DIFFERENT GOOD
I'm
waking
I'm
up
diving
in

What if you do everything right and the worst still happens? That’s the question we were forced to ask ourselves when our “normal life” was interrupted by a torrent of painful events, including the sudden death of a father and the recurrence of a cancer we thought was gone for good. Shaken and depressed, we diligently navigated funerals, doctor’s appointments, and the everyday work of raising our young children, as if on autopilot. But beneath the surface,
our souls cried out,“Why?”
We prayed for answers.We prayed for escape from our circumstances.We received something else unexpected instead:
​songs.
Songs that raised questions we’d been afraid to ask.

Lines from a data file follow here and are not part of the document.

-- ==== Sys2Proof/Decode.lean ====
section
/-! DEFINITION. Decoding: from a tagged word of spec/30_encoding.md to an operation or a rejection by name, and the
encoder written from the same tables. -/

namespace Sys2Proof

/-- Why a word is no operation. -/
inductive DecodeError where
  /-- A CMD word of 5 or more is reserved (30 R63). -/
  | reservedCommand
  /-- Selector `00------`: the sequencer is idle and no micro-step is selected (30 R75). -/
  | seqIdle
  /-- Selector `11------`: unreachable (30 R75, 93 U7). -/
  | seqPhaseThree
  /-- Selector `011e` with a DEPTH that is none of 0001, 0010, 0100, 1000: no row (30 R75, 93 U7). -/
  | seqDepth
  deriving DecidableEq, Repr

/-- Field `we`, bit 36 of a REG bundle (30 R61). -/
def regWe (b : BitVec 37) : Bool := b.getLsbD 36

/-- Field `idx`, bits 35 to 32 of a REG bundle (30 R61). -/
def regIdx (b : BitVec 37) : BitVec 4 := b.extractLsb' 32 4

/-- Field `data`, bits 31 to 0 of a REG bundle (30 R61). -/
def regData (b : BitVec 37) : Word := b.extractLsb' 0 32

/-- The REG bundle `{we, idx, data}` (30 R60). -/
def regBundle (we : Bool) (idx : BitVec 4) (data : Word) : BitVec 37 :=
  BitVec.ofBool we ++ idx ++ data

/-- The selector `{PHASE[1:0], PIXV, EOLC, DEPTH[3:0]}` (30 R75). -/
def seqWord (phase : BitVec 2) (pixv eolc : Bool) (depth : BitVec 4) : BitVec 8 :=
  phase ++ BitVec.ofBool pixv ++ BitVec.ofBool eolc ++ depth

/-- The CMD table: all 32 bits are compared (30 R62, R63). -/
def decodeCmd (w : Word) : Except DecodeError Instr :=
  if w = 0#32 then .ok .nop
  else if w = 1#32 then .ok .plan
  else if w = 2#32 then .ok .rast
  else if w = 3#32 then .ok .render
  else if w = 4#32 then .ok .abort
  else .error .reservedCommand

/-- The REG format. A write to index 0 is read by the CMD table, and stays a REGWR where that word is reserved. -/
def decodeReg (b : BitVec 37) : Instr :=
  if regWe b then
    if regIdx b = 0#4 then
      match decodeCmd (regData b) with
      | .ok i => i
      | .error _ => .regwr (regIdx b) (regData b)
    else .regwr (regIdx b) (regData b)
  else .regrd (regIdx b) (regData b)

/-- The INSERT rows, selected by the DEPTH field (30 R75). -/
def decodeInsert (e : Bool) (d : BitVec 4) : Except DecodeError Instr :=
  if d = 1#4 then .ok (.insert1 e)
  else if d = 2#4 then .ok (.insert2 e)
  else if d = 4#4 then .ok (.insert4 e)
  else if d = 8#4 then .ok (.insert8 e)
  else .error .seqDepth

/-- The SEQ table (30 R75). -/
def decodeSeq (v : BitVec 8) : Except DecodeError Instr :=
  let phase : BitVec 2 := v.extractLsb' 6 2
  let p := v.getLsbD 5
  let e := v.getLsbD 4
  let d : BitVec 4 := v.extractLsb' 0 4
  if phase = 0#2 then .error .seqIdle
  else if phase = 1#2 then
    if p then decodeInsert e d
    else if e then .ok (.eol d)
    else .ok (.fetch d)
  else if phase = 2#2 then .ok (.emit p e d)
  else .error .seqPhaseThree

/-- The decoder: total on every tagged word. -/
def decode : PortWord → Except DecodeError Instr
  | .reg b => .ok (decodeReg b)
  | .pix p => .ok (.pixpush p)
  | .byte b => .ok (.bytepop b)
  | .seq v => decodeSeq v

/-- The encoder (30 R61, R62, R74, R75). A command is carried as the data of a REGWR to index 0. -/
def encode : Instr → PortWord
  | .regrd idx data => .reg (regBundle false idx data)
  | .regwr idx data => .reg (regBundle true idx data)
  | .nop => .reg (regBundle true 0#4 0#32)
  | .plan => .reg (regBundle true 0#4 1#32)
  | .rast => .reg (regBundle true 0#4 2#32)
  | .render => .reg (regBundle true 0#4 3#32)
  | .abort => .reg (regBundle true 0#4 4#32)
  | .pixpush p => .pix p
  | .bytepop b => .byte b
  | .fetch d => .seq (seqWord 1#2 false false d)
  | .insert1 e => .seq (seqWord 1#2 true e 1#4)
  | .insert2 e => .seq (seqWord 1#2 true e 2#4)
  | .insert4 e => .seq (seqWord 1#2 true e 4#4)
  | .insert8 e => .seq (seqWord 1#2 true e 8#4)
  | .eol d => .seq (seqWord 1#2 false true d)
  | .emit p e d => .seq (seqWord 2#2 p e d)

/-- The port on which a bare word of the opcode table stands. The table's words carry no port tag, so the port is told by
the width: 40 (37 bits in whole bytes) REG, 32 the data of a REGWR to `CMD`, 8 SEQ where the word's phase field is PACK or
REPLAY, and, since SEQ assigns no step to the other two phase values, PIX for `00------` and BYTE for `11------`
(DESIGN CHOICE, log entry 12). A CMD word that is reserved is no row and gives nothing. -/
def tablePort (nbits w : Nat) : Option PortWord :=
  if nbits = 40 ∨ nbits = 37 then
    if w < 2 ^ 37 then some (.reg (BitVec.ofNat 37 w)) else none
  else if nbits = 32 then
    if w ≤ 4 then some (.reg (regBundle true 0#4 (BitVec.ofNat 32 w))) else none
  else if nbits = 8 then
    if w < 64 then some (.pix (BitVec.ofNat 8 w))
    else if w < 192 then some (.seq (BitVec.ofNat 8 w))
    else if w < 256 then some (.byte (BitVec.ofNat 8 w))
    else none
  else none

/-- The instruction the decoder reads from a word of the opcode table (the host's question). -/
def decodeTableWord (nbits w : Nat) : Option Instr :=
  match tablePort nbits w with
  | some p =>
    match decode p with
    | .ok i => some i
    | .error _ => none
  | none => none

end Sys2Proof
end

Songs that expressed feelings we didn’t think we had permission to feel.
Songs that allowed us to stop running from our grief.
In his novel Perelandra, C.S. Lewis tells the story of a man named Ransom who travels to a distant planet and meets an alien creature named Tinidril. What makes Tinidril so bewildering to him is not her emerald-green skin, but the way her soul is infused with peace as she lives in complete trust of her Maker. As he struggles to understand her carefree way of life, he presses her with questions about her acceptance of unwelcome circumstances:
"But in our world not all events are pleasing or welcome. There may be such a thing that you would cut off both your arms and your legs to prevent it happening--and yet it
happens with us...When you first saw me, I know now you were expecting and hoping that I was the King. When you found I was not, your face changed. Was that event not unwelcome? Did you not wish it to be otherwise?”

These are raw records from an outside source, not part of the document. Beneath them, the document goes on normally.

/-- 40 R86: PIXDROP empties `IN`. -/
@[simp] theorem dropPixels_fields (s : State) :
    (dropPixels s).lbBytes = s.lbBytes ∧ (dropPixels s).oorMode = s.oorMode ∧ (dropPixels s).palLen = s.palLen
    ∧ (dropPixels s).srcW = s.srcW ∧ (dropPixels s).srcH = s.srcH ∧ (dropPixels s).scale = s.scale
    ∧ (dropPixels s).depth = s.depth ∧ (dropPixels s).outW = s.outW ∧ (dropPixels s).outH = s.outH
    ∧ (dropPixels s).bps = s.bps ∧ (dropPixels s).planValid = s.planValid ∧ (dropPixels s).done = s.done
    ∧ (dropPixels s).ovr = s.ovr ∧ (dropPixels s).err = s.err ∧ (dropPixels s).phase = s.phase
    ∧ (dropPixels s).row = s.row ∧ (dropPixels s).col = s.col ∧ (dropPixels s).hrep = s.hrep
    ∧ (dropPixels s).vrep = s.vrep ∧ (dropPixels s).slot = s.slot ∧ (dropPixels s).bidx = s.bidx
    ∧ (dropPixels s).acc = s.acc ∧ (dropPixels s).pixreg = s.pixreg ∧ (dropPixels s).pixv = s.pixv
    ∧ (dropPixels s).lb = s.lb ∧ (dropPixels s).pixIn = [] ∧ (dropPixels s).out = s.out
    ∧ (dropPixels s).sinkReady = s.sinkReady ∧ (dropPixels s).agenda = s.agenda ∧ (dropPixels s).replies = s.replies
    ∧ (dropPixels s).received = s.received ∧ (dropPixels s).accTaint = s.accTaint ∧ (dropPixels s).draws = s.draws
    ∧ (dropPixels s).faultSeen = s.faultSeen ∧ (dropPixels s).taken = s.taken ∧ (dropPixels s).emitted = s.emitted :=
  ⟨rfl, rfl, rfl, rfl, rfl, rfl, rfl, rfl, rfl, rfl, rfl, rfl, rfl, rfl, rfl, rfl, rfl, rfl, rfl, rfl, rfl, rfl, rfl, rfl, rfl, rfl, rfl, rfl, rfl, rfl, rfl, rfl, rfl, rfl, rfl, rfl⟩

end Sys2Proof.Machine
end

Her response only bewilders him further:
"What you have made me see," answered the Lady, "is as plain as the sky, but I never saw it before. Yet it has happened every day. One goes into the forest to pick food and already the thought of one fruit rather than another has grown up in one's mind. Then, it may be, one finds a different fruit and not the fruit one thought of. One joy was expected and another is given…It is I, I myself, who turn from the good expected to the given good. Out of my own heart I do it. One can conceive a heart which did not: which clung to the good it had first thought of and turned the good which was given it into no good.”
"And have you no fear," said Ransom, "that it will ever be hard to turn your heart from the thing you wanted to the thing the Maker sends?”

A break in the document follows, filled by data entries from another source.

/-- 43 R135, first `if`, the byte not full: the pixel goes into the next slot of `ACC`. -/
theorem Packs.extendByte {px : List Byte} {s : State} (h : Packs px s) (hd : IsDepth s.depth.toNat)
    (hroom : s.slot.toNat + 1 < ppb s.depth.toNat) (htaint : Determined s → taints s = false) :
    Packs (px ++ [s.pixreg]) (extendByte s.depth.toNat s) := by
  have hlen := h.length_eq
  have hnew : (px ++ [s.pixreg]).length = s.slot.toNat + 1 + ppb s.depth.toNat * s.bidx.toNat := by
    rw [List.length_append, List.length_singleton, hlen, Nat.mul_comm]; omega
  have hppb : ppb s.depth.toNat ≤ 8 := Nat.div_le_self 8 _
  have hnext : (s.slot + 1).toNat = s.slot.toNat + 1 := by bv_omega
  exact
    { bidx := by
        simp only [Machine.extendByte]
        rw [hnew, Nat.add_mul_div_left _ _ hd.ppb_pos, Nat.div_eq_of_lt hroom, Nat.zero_add]
      slot := by
        simp only [Machine.extendByte, hnext]
        rw [hnew, Nat.add_mul_mod_self_left, Nat.mod_eq_of_lt hroom]
      acc := by
        simp only [Machine.extendByte]
        rw [lineByte_snoc hd (by omega) hlen, ← h.acc]
      written := h.written
      taint := fun ht => (Bool.or_eq_true_iff.1 ht).elim h.taint anyValue_of_taints
      determined := fun hdet => by
        obtain ⟨hacc, hbytes⟩ := h.determined hdet
        refine ⟨by simp [Machine.extendByte, hacc, htaint hdet], fun j hj => ?_⟩
        simp only [Machine.extendByte] at hj ⊢
        rw [hbytes j hj, h.lineByte_append hj] }

/-- The copy count is no part of the packed bytes. -/
theorem Packs.nextCopy {px : List Byte} {s : State} (h : Packs px s) : Packs px (nextCopy s) := by
  obtain ⟨v, r, c, e⟩ := nextCopy_eq s
  rw [e]
  exact ⟨h.bidx, h.slot, h.acc, h.written, h.taint, h.determined⟩

/-- 43 R135, second `if`: one more copy of the pixel held is in, and after the last one the pixel is done with. -/
theorem Taking.nextCopy {s : State} (h : Taking s) (hpixv : s.pixv = true) :
    Taking (nextCopy s) ∧ insertedPixels (nextCopy s) = insertedPixels s ++ [s.pixreg] := by
  obtain ⟨hcol, hhrep, hlast⟩ := h.held hpixv
  have hlength := h.length
  simp only [hpixv, if_true] at hlength
  rcases nextCopy_cases s with ⟨hend, e⟩ | ⟨hmore, e⟩ <;> rw [e]
  · have hnext : (s.col + 1).toNat = s.col.toNat + 1 := by bv_omega
    refine ⟨⟨?_, nofun, fun _ => rfl, ?_⟩, ?_⟩
    · simp only [hnext]; exact hcol
    · simp only [hnext]; exact hlength
    · obtain ⟨ys, hys⟩ := List.getLast?_eq_some_iff.1 hlast
      have hlen : ys.length = s.row.toNat * s.srcW.toNat + s.col.toNat := by simpa [hys] using hlength
      have hrow : (ys.drop (s.row.toNat * s.srcW.toNat)).length = s.col.toNat := by simp [hlen]
      simp only [insertedPixels, hnext, hys, ← hend]
      rw [List.drop_append_of_le_length (by omega), List.take_of_length_le (by simp [hlen]),
        List.take_append_of_le_length hrow.ge, List.take_of_length_le hrow.le, expandRow_append, expandRow_singleton,
        List.replicate_succ']
      simp
  · have hnext : (s.hrep + 1).toNat = s.hrep.toNat + 1 := by bv_omega
    refine ⟨⟨h.col_le, fun _ => ⟨hcol, ?_, hlast⟩, ?_, h.length⟩, ?_⟩
    · simp only [hnext]; omega
    · simp only [hpixv]; nofun
    · simp only [insertedPixels, hnext, List.replicate_succ', List.append_assoc]

/-- An INSERT, given what its first `if` makes of the bytes: `u` is `s` with another byte begun or grown. -/
theorem Packing.insert {s u : State} (h : Packing s) (hpixv : s.pixv = true)
    (hu : ∃ b n i a sl ta,
      u = { s with lb := b, draws := n, bidx := i, acc := a, slot := sl, accTaint := ta })
    (hpacks : Packs (insertedPixels s ++ [s.pixreg]) u) : Packing (nextCopy u) := by
  obtain ⟨b, n, i, a, sl, ta, rfl⟩ := hu
  have htaking : Taking { s with lb := b, draws := n, bidx := i, acc := a, slot := sl, accTaint := ta } :=
    ⟨h.taking.col_le, h.taking.held, h.taking.free, h.taking.length⟩
  obtain ⟨htaking', hinserted⟩ := htaking.nextCopy hpixv
  have hpacks' := hpacks.nextCopy
  rw [show insertedPixels s ++ [s.pixreg] = _ from hinserted.symm] at hpacks'
  obtain ⟨v, r, c, e⟩ :=
    nextCopy_eq { s with lb := b, draws := n, bidx := i, acc := a, slot := sl, accTaint := ta }
  rw [e] at htaking' hpacks' ⊢
  exact ⟨h.plan, h.row_lt, h.vrep, htaking', hpacks', h.emittedLength, h.emitted⟩

/-- 10 R28: with a pixel held there is another byte of the scanline to come. -/
theorem Packing.bidx_lt_bps {s : State} (h : Packing s) (hplan : PlanHolds s) (hpixv : s.pixv = true) :
    s.bidx.toNat < s.bps.toNat := by
  obtain ⟨hcol, hhrep, _⟩ := h.taking.held hpixv
  rw [hplan.bps_eq, h.packs.bidx, h.taking.length_insertedPixels]
  apply hplan.isDepth.div_ppb_lt_bytesPerLine
  calc s.col.toNat * s.scale.toNat + s.hrep.toNat < s.col.toNat * s.scale.toNat + s.scale.toNat := by omega
    _ = (s.col.toNat + 1) * s.scale.toNat := (Nat.succ_mul _ _).symm
    _ ≤ s.srcW.toNat * s.scale.toNat := Nat.mul_le_mul_right _ hcol

/-! ### EOL -/

/-- With all its pixels in, the scanline has `OUT_W` of them. -/
theorem Packing.length_insertedPixels_eol {s : State} (h : Packing s) (hpixv : s.pixv = false) (hcol : s.col = s.srcW) :
    (insertedPixels s).length = s.srcW.toNat * s.scale.toNat := by
  rw [h.taking.length_insertedPixels, insertedCount, hcol, h.taking.free hpixv]
  rfl

/-- And they are the expanded pixels of source scanline `ROW`. -/
theorem Packing.insertedPixels_eol {s : State} (h : Packing s) (hpixv : s.pixv = false) (hcol : s.col = s.srcW) :
    insertedPixels s = expandRow s.scale.toNat (sourceRow s.taken s.srcW.toNat s.row.toNat) := by
  rw [insertedPixels, hcol, h.taking.free hpixv]
  simp [sourceRow]

/-- 43 R140: with no byte begun the scanline filled its bytes. -/
theorem Packing.bps_eq_bidx {s : State} (h : Packing s) (hplan : PlanHolds s) (hpixv : s.pixv = false)
    (hcol : s.col = s.srcW) (hslot : s.slot = 0#3) : s.bps.toNat = s.bidx.toNat := by
  have hlen := h.length_insertedPixels_eol hpixv hcol
  have hmod : s.srcW.toNat * s.scale.toNat % ppb s.depth.toNat = 0 := by
    rw [← hlen, ← h.packs.slot, hslot]; rfl
  rw [hplan.bps_eq, hplan.isDepth.bytesPerLine_of_mod_eq_zero hmod, h.packs.bidx, hlen]

/-- 43 R140: a byte begun is the scanline's last. -/
theorem Packing.bps_eq_bidx_succ {s : State} (h : Packing s) (hplan : PlanHolds s) (hpixv : s.pixv = false)
    (hcol : s.col = s.srcW) (hslot : s.slot ≠ 0#3) : s.bps.toNat = s.bidx.toNat + 1 := by
  have hlen := h.length_insertedPixels_eol hpixv hcol
  have hmod : s.srcW.toNat * s.scale.toNat % ppb s.depth.toNat ≠ 0 := by
    rw [← hlen, ← h.packs.slot]
    exact fun hz => hslot (BitVec.eq_of_toNat_eq hz)
  rw [hplan.bps_eq, hplan.isDepth.bytesPerLine_of_mod_ne_zero hmod, h.packs.bidx, hlen]

theorem Packing.holdsLine {s : State} (h : Packing s) (hplan : PlanHolds s) (hpixv : s.pixv = false)
    (hcol : s.col = s.srcW) (hslot : s.slot = 0#3) : HoldsLine (insertedPixels s) s := by
  have hbps := h.bps_eq_bidx hplan hpixv hcol hslot
  exact ⟨by rw [hbps]; exact h.packs.written, fun hdet => by rw [hbps]; exact (h.packs.determined hdet).2⟩

/-- 43 R140: the flush of a byte begun completes the line. -/
theorem Packing.holdsLine_storeByte {s : State} (h : Packing s) (hplan : PlanHolds s) (hpixv : s.pixv = false)
    (hcol : s.col = s.srcW) (hslot : s.slot ≠ 0#3) :
    HoldsLine (insertedPixels s) (storeByte s.accTaint s.acc s) := by
  obtain ⟨b, n, e, hb⟩ := storeByte_eq s.accTaint s.acc s
  have hbps := h.bps_eq_bidx_succ hplan hpixv hcol hslot
  rw [e]
  constructor
  · simp only [hbps]
    exact memGet_memPut_lt_succ (P := fun _ o => o ≠ none) h.packs.written nofun
  · intro hdet
    obtain ⟨hacc, hbytes⟩ := h.packs.determined hdet
    simp only [hbps]
    exact memGet_memPut_lt_succ (P := fun j o => o = some (lineByte s.depth.toNat (insertedPixels s) j)) hbytes
      (by rw [hb hacc, h.packs.acc])

/-- 43 R140: EOL's turn to replay, given that the line buffer `lb` it leaves holds the line. -/
theorem Packing.turnToReplay {s : State} (h : Packing s) (hplan : PlanHolds s) (hpixv : s.pixv = false)
    (hcol : s.col = s.srcW) {lb : Memory} {n : Nat}
    (hline : HoldsLine (insertedPixels s) { s with lb := lb, draws := n }) :
    ReplayInv (turnToReplay { s with lb := lb, draws := n }) := by
  have hbps := hplan.bps_eq
  obtain ⟨_, _, _, hscale, _, _, _, _, hone, _⟩ := hplan
  have hlength := h.taking.length
  simp only [hpixv, hcol, Bool.false_eq_true, if_false, Nat.add_zero] at hlength
  refine ⟨h.plan, h.row_lt, hscale, hone, rfl, h.taking.free hpixv, rfl, rfl, hpixv, rfl, hline.written, ?_, ?_,
    fun hdet => ⟨fun j hj => ?_, ?_⟩⟩
  · rw [Nat.succ_mul]; exact hlength
  · simpa using h.emittedLength
  · rw [h.insertedPixels_eol hpixv hcol] at hline
    exact (hline.determined hdet j hj).trans (getElem?_frameLine (hbps ▸ hj)).symm
  · show s.emitted = earlierScanlines s ++ [] ++ []
    rw [List.append_nil, List.append_nil]
    exact h.emitted hdet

"I see," said the Lady presently. "The wave you plunge into may be very swift and great. You may need all your force to swim into it. You mean, He might send me a good like that?” "Yes -- or like a wave so swift and great that all your force was too little.” "It often happens that way in swimming," said the Lady. "Is not that part of the delight?"

For us, the cancer treatments are completed and life is back to “normal” - for now. On the other side of this story, we hope to live more like Tinidril:
​
to see the unwelcome circumstances of our lives as part of the “Different Good” that our Maker has for us.
​
Our prayer for you is that one day, you will be able to look back at even the most painful events of your life history and know that there was never a moment that you weren’t seen and loved.
​
Wherever you are on that journey, we hope this music will help you along the way.